(Entries taken from a collection)
-.-.-
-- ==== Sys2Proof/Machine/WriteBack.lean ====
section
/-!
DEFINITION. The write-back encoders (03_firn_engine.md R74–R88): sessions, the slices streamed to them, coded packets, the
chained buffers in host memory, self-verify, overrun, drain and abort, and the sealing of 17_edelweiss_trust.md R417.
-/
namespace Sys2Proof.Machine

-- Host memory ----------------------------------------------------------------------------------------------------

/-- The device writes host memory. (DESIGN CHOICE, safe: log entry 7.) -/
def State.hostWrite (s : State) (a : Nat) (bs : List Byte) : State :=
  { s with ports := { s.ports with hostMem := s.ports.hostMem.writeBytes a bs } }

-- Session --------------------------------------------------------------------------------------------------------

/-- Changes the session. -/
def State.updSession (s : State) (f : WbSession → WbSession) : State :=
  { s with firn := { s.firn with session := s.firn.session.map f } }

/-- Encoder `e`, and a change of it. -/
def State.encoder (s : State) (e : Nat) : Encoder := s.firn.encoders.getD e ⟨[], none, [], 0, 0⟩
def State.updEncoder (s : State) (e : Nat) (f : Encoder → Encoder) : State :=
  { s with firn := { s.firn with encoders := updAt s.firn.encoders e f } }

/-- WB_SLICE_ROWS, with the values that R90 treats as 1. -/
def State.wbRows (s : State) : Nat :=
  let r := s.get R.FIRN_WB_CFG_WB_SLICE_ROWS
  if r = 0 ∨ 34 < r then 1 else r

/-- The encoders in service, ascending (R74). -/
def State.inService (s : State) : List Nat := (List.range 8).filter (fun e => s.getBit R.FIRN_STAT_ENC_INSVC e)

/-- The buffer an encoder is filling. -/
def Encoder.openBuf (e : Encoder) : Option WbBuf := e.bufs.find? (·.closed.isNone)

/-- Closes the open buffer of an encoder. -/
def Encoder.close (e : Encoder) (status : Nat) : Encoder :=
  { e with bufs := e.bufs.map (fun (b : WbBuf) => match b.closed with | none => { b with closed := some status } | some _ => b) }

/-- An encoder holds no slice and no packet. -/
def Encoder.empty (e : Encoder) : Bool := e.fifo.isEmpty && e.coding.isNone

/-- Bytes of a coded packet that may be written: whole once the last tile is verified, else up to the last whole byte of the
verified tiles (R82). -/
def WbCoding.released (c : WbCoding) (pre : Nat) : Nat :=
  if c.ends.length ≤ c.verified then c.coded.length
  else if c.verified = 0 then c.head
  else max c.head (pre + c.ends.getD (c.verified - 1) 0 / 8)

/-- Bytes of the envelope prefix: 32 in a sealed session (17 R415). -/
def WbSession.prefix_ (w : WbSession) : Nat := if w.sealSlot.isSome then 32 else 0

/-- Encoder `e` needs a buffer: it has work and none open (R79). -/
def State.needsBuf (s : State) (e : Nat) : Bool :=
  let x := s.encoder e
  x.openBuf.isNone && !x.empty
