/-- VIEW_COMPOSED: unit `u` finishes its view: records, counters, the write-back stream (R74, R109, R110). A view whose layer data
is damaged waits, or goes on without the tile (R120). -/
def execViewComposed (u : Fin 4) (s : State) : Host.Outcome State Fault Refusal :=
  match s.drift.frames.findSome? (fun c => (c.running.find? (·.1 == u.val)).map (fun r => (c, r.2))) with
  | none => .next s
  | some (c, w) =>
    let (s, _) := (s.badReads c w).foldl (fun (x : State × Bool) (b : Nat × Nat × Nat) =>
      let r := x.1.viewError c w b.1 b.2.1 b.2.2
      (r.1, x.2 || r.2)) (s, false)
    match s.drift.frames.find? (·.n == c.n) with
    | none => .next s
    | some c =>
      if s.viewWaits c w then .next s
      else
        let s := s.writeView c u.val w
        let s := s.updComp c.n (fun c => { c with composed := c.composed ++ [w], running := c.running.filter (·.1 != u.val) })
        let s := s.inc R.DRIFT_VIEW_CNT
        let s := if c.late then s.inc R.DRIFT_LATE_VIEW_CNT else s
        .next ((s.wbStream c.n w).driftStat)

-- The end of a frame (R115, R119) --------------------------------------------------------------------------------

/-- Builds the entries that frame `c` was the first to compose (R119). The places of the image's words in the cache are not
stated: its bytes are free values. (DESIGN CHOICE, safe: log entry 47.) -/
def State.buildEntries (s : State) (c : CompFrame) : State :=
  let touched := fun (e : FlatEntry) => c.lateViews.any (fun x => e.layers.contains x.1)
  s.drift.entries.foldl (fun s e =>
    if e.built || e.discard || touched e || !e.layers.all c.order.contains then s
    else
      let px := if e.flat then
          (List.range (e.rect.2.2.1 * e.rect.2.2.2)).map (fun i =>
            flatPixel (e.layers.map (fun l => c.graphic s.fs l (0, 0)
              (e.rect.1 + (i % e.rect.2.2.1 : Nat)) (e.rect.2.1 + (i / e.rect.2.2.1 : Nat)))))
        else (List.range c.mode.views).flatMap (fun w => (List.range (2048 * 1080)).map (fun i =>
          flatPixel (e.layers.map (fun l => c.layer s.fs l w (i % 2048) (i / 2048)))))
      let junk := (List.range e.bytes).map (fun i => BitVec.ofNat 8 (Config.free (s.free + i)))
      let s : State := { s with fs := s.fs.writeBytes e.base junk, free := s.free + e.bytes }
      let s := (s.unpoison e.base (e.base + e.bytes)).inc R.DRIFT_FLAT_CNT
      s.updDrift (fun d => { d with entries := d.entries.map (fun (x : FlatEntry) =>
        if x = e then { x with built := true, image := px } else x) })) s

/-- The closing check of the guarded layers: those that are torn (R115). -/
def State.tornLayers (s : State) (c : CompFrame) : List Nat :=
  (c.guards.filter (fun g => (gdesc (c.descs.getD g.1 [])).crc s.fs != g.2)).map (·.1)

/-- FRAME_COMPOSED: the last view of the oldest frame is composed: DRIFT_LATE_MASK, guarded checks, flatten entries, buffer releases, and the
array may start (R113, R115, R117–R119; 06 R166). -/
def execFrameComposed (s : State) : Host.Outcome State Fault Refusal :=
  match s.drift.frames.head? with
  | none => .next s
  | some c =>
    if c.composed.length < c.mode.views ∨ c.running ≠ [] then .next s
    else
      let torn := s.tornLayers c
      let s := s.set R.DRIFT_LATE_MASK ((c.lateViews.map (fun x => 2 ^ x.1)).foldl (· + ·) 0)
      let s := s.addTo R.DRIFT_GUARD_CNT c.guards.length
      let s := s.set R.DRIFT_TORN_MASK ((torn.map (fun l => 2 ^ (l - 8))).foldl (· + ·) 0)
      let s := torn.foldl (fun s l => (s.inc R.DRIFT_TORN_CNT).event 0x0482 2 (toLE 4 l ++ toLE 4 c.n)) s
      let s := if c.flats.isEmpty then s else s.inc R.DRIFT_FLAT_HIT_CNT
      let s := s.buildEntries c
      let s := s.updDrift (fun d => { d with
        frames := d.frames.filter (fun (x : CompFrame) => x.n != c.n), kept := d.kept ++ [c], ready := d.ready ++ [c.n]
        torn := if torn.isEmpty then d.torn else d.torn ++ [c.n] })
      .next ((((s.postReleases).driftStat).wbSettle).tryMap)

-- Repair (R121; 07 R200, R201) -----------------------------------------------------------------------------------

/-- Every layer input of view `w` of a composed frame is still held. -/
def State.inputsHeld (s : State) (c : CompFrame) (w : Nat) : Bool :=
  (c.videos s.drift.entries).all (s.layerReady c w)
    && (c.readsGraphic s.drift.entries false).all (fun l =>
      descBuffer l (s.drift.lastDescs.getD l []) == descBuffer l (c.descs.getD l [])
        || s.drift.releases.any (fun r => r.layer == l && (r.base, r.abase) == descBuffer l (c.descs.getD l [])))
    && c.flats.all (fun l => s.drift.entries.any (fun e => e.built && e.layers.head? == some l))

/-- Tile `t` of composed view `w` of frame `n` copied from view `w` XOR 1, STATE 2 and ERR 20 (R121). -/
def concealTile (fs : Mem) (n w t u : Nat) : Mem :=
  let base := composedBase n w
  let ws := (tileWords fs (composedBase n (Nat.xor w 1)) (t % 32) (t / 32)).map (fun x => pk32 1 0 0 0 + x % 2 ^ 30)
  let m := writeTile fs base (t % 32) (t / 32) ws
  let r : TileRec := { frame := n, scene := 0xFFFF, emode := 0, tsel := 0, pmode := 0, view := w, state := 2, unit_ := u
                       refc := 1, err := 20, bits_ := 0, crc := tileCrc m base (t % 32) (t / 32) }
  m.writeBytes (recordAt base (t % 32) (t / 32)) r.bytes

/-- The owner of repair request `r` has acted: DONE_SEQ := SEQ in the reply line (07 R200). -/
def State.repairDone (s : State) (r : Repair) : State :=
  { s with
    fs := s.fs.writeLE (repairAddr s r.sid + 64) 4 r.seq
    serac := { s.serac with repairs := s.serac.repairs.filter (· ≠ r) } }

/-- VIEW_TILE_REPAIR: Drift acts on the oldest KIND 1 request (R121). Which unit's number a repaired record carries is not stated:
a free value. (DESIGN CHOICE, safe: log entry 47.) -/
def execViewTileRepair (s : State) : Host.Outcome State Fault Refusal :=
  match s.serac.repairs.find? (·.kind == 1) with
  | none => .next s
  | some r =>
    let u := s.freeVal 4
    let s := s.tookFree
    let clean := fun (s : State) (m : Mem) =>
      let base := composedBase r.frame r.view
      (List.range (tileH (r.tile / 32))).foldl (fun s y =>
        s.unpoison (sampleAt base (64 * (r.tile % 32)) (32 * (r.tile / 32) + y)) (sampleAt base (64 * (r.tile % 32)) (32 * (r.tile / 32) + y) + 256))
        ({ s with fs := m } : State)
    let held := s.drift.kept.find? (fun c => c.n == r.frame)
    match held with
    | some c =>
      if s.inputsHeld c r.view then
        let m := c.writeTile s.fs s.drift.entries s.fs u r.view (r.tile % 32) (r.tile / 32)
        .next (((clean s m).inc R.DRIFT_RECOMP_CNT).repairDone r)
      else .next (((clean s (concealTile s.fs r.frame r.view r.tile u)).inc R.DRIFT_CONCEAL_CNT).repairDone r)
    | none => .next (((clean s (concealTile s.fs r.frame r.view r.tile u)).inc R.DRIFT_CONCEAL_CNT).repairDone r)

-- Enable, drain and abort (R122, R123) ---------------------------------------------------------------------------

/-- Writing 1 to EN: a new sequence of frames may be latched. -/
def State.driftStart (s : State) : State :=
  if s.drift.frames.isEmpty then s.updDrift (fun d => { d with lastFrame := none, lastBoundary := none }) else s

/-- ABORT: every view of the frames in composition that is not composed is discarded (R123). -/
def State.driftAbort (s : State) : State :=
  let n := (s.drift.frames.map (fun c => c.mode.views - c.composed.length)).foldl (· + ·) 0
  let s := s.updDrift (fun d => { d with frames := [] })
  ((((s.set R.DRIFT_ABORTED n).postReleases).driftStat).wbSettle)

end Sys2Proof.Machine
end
-.-.-
Action item: For this exercise, repeat exactly the lines of the data above from the one with "chained buffers in" down to the one with "namespace Sys2Proof.Machine", both end lines included.

Result below:
chained buffers in host memory, self-verify, overrun, drain and abort, and the sealing of 17_edelweiss_trust.md R417.
-/
namespace Sys2Proof.Machine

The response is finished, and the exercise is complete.